We partition the data for each user in Tr into sh shards of equal size. In realistic scenarios, each shard should contain data collected during a relatively long time period (e.g., a day) where a user executes many different activities. However, the considered datasets only have a limited amount of data for each user (usually less than 1 h of activities for each user). Hence, we generate shards as follows. Given a user \(u \in Tr\), we randomly assign to each shard a fraction \(\frac{1}{sh}\) of the available data samples associated with u in the dataset. Note that each data sample of a user is associated with exactly one shard. This mechanism allows us to simulate the realistic scenario described before, where users perform several types of activities in each shard.

Evaluation algorithm

In the following, we describe our novel evaluation methodology step by step.
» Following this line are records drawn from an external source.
/-- Creates a continuation from the partition's ring entry (R342, R449): the record, its groups and ranks, its registration, the NEWCONT event. -/
def createCont (p : BitVec 3) (record chrys : BitVec 56) (r : Rec) (owner : BitVec 12) (pc : BitVec 56) (v : Nat) (q : BitVec 8) (l : Nat) (card : Option Nat)
    (s : State) : State :=
  let (s1, ranks) := joinGroups l chrys (recGroups r) (takeSpawn p s)
  let s2 := writeNew record chrys r owner pc ranks s1
  let c : Cont := { record := record, chrys := chrys, vdev := v, queue := q, launch := l, card := card, owner := owner, narg := r.narg }
  writeEvent p (newcontEvent record) (setHub s2 { s2.hub with conts := s2.hub.conts ++ [c] })

/-! ### Dealing (R40, R41) -/

/-- Quads of a map, each with its die's row: a quad holds 16 channel cores where it lies on its die's outer row (R16, R90). -/
def quadChannels (b : Nat) : Nat := if b / 4 < 4 then (if b % 4 < 2 then 16 else 0) else (if b % 4 < 2 then 0 else 16)

/-- P of R40: the partition's compute cores, or its channel cores. -/
def partCores (s : State) (p : BitVec 3) (ch : Bool) : Nat :=
  let m := (getPart s p).map
  ((List.range 32).filter fun b => m.getLsbD b).foldl (fun n b => n + (if ch then quadChannels b else 128)) 0

/-- The chunk of R40 from `rem` records. -/
def chunkOf (rem min_ p : Nat) : Nat := min rem (max min_ ((rem + 2 * p - 1) / (2 * p)))

/-- Continuations of card `i` that are NEW; one STOPPED from NEW, to which state a release returns it, still counts until it is first selected. (Log 41: DEDUCED) -/
def freshOf (s : State) (i : Nat) : Nat := s.hub.conts.countP fun c => c.card == some i && c.fresh

/-- AFFINITY of a chunk (R41). -/
def affinityOf (s : State) (x : BitVec 512) (arg : Nat) : BitVec 56 :=
  if cardAff x = 0xFF then 0#56
  else match hubRead s (cardOwner x) (arg + 8 * cardAff x) 8 with
    | some y => BitVec.ofNat 56 y
    | none => 0#56

/-- Reading AFFINITY accesses its page (R52), and is an access of the dealer (R311). -/
def touchAffinity (x : BitVec 512) (arg : Nat) (s : State) : State :=
  let a := arg + 8 * cardAff x
  if cardAff x = 0xFF then s
  else if (hubRead s (cardOwner x) a 8).isNone then lockHeap a s
  else match hubAccess s (cardOwner x) a [.I] with
    | .ok k => touchPage false a (noteSpan (hubOpen 1 k false) 8 k s)
    | .error _ => s

/-- The record of a dealt chunk of `n` records from record `first` (R40 to R42); RCLASS is its virtual device's (R91). -/
def chunkRec (s : State) (c : Card) (first n : Nat) : Rec :=
  let x := c.bits
  let arg := cardBaseArg x + first * cardStride x
  { cwref := cardCw x, stride := BitVec.ofNat 12 (cardStride x), ch := cardCh x, job := c.addr, narg := BitVec.ofNat 28 n, groups := cardGroups x,
    affinity := affinityOf s x arg, ngrp := BitVec.ofNat 3 (cardNgrp x), arg := BitVec.ofNat 56 arg, rclass := (vdevOf s c.vdev).rclass, prio := cardPrio x }

/-- DEAL_CHUNK (R40, R449): the dealer cuts the next chunk of card `card`. It needs a RUNNING card of an open or draining queue, a resident virtual device (R84),
records left, fewer than P continuations NEW, an entry of the spawn ring and room in the event ring (R101). A draining queue deals nothing new (R88). (Log 41: DEDUCED) -/
def execDealChunk (card : Nat) (s : State) : Out :=
  match cardAt s card with
  | none => .next s
  | some c =>
    let p := (vdevOf s c.vdev).part
    let cores := partCores s p (cardCh c.bits)
    if c.st ≠ .running ∨ cardCount c.bits ≤ c.dealt ∨ (queueOf s c.vdev c.queue).st ≠ .open_ ∨ (vdevOf s c.vdev).resident = false ∨ cores ≤ freshOf s card
        ∨ ringFull (getPart s p) then .next s
    else match spawnEntry s p with
      | none => .next s
      | some (record, chrys) =>
        let n := chunkOf (cardCount c.bits - c.dealt) (cardMin c.bits) cores
        let s1 := createCont p record chrys (chunkRec s c c.dealt n) (cardOwner c.bits) (cardEntry c.bits) c.vdev c.queue c.launch (some card)
          (touchAffinity c.bits (cardBaseArg c.bits + c.dealt * cardStride c.bits) s)
        .next (modCard card (fun c => { c with dealt := c.dealt + n }) s1)

/-- DEPENDENCE_SATISFIED (R38): a PENDING card whose dependences are all satisfied moves to RUNNING. -/
def execDependenceSatisfied (card : Nat) (s : State) : Out :=
  let s1 := noteDeps s
  match cardAt s1 card with
  | none => .next s
  | some c => if c.st = .pending ∧ depsMet c then .next (startCard card s1) else .next s1

/-- DEPENDENCE_FAILED (R38): a PENDING card with a failed dependence is cancelled. -/
def execDependenceFailed (card : Nat) (s : State) : Out :=
  let s1 := noteDeps s
  match cardAt s1 card with
  | none => .next s
  | some c => if c.st = .pending ∧ c.depBad ≠ 0#4 then .next (cancelCard card s1) else .next s1

/-- GENERATION_COMPLETE (R344): the group engine completes a generation whose condition holds. -/
def execGenerationComplete (lnch grp : Nat) (s : State) : Out := .next (checkGen lnch (BitVec.ofNat 8 grp) s)

end Sys2Proof.Machine
end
First, the labeled data in Pt are used to initialize the global model, which is then distributed to the devices of all the users in Tr that will use it as the first version of the Personalized Model. We evaluate the recognition capabilities of the initial pre-trained global model on the partition Ts in terms of F1 score. This assessment allows us to measure how the initial global model generalizes on unseen users before any FL step.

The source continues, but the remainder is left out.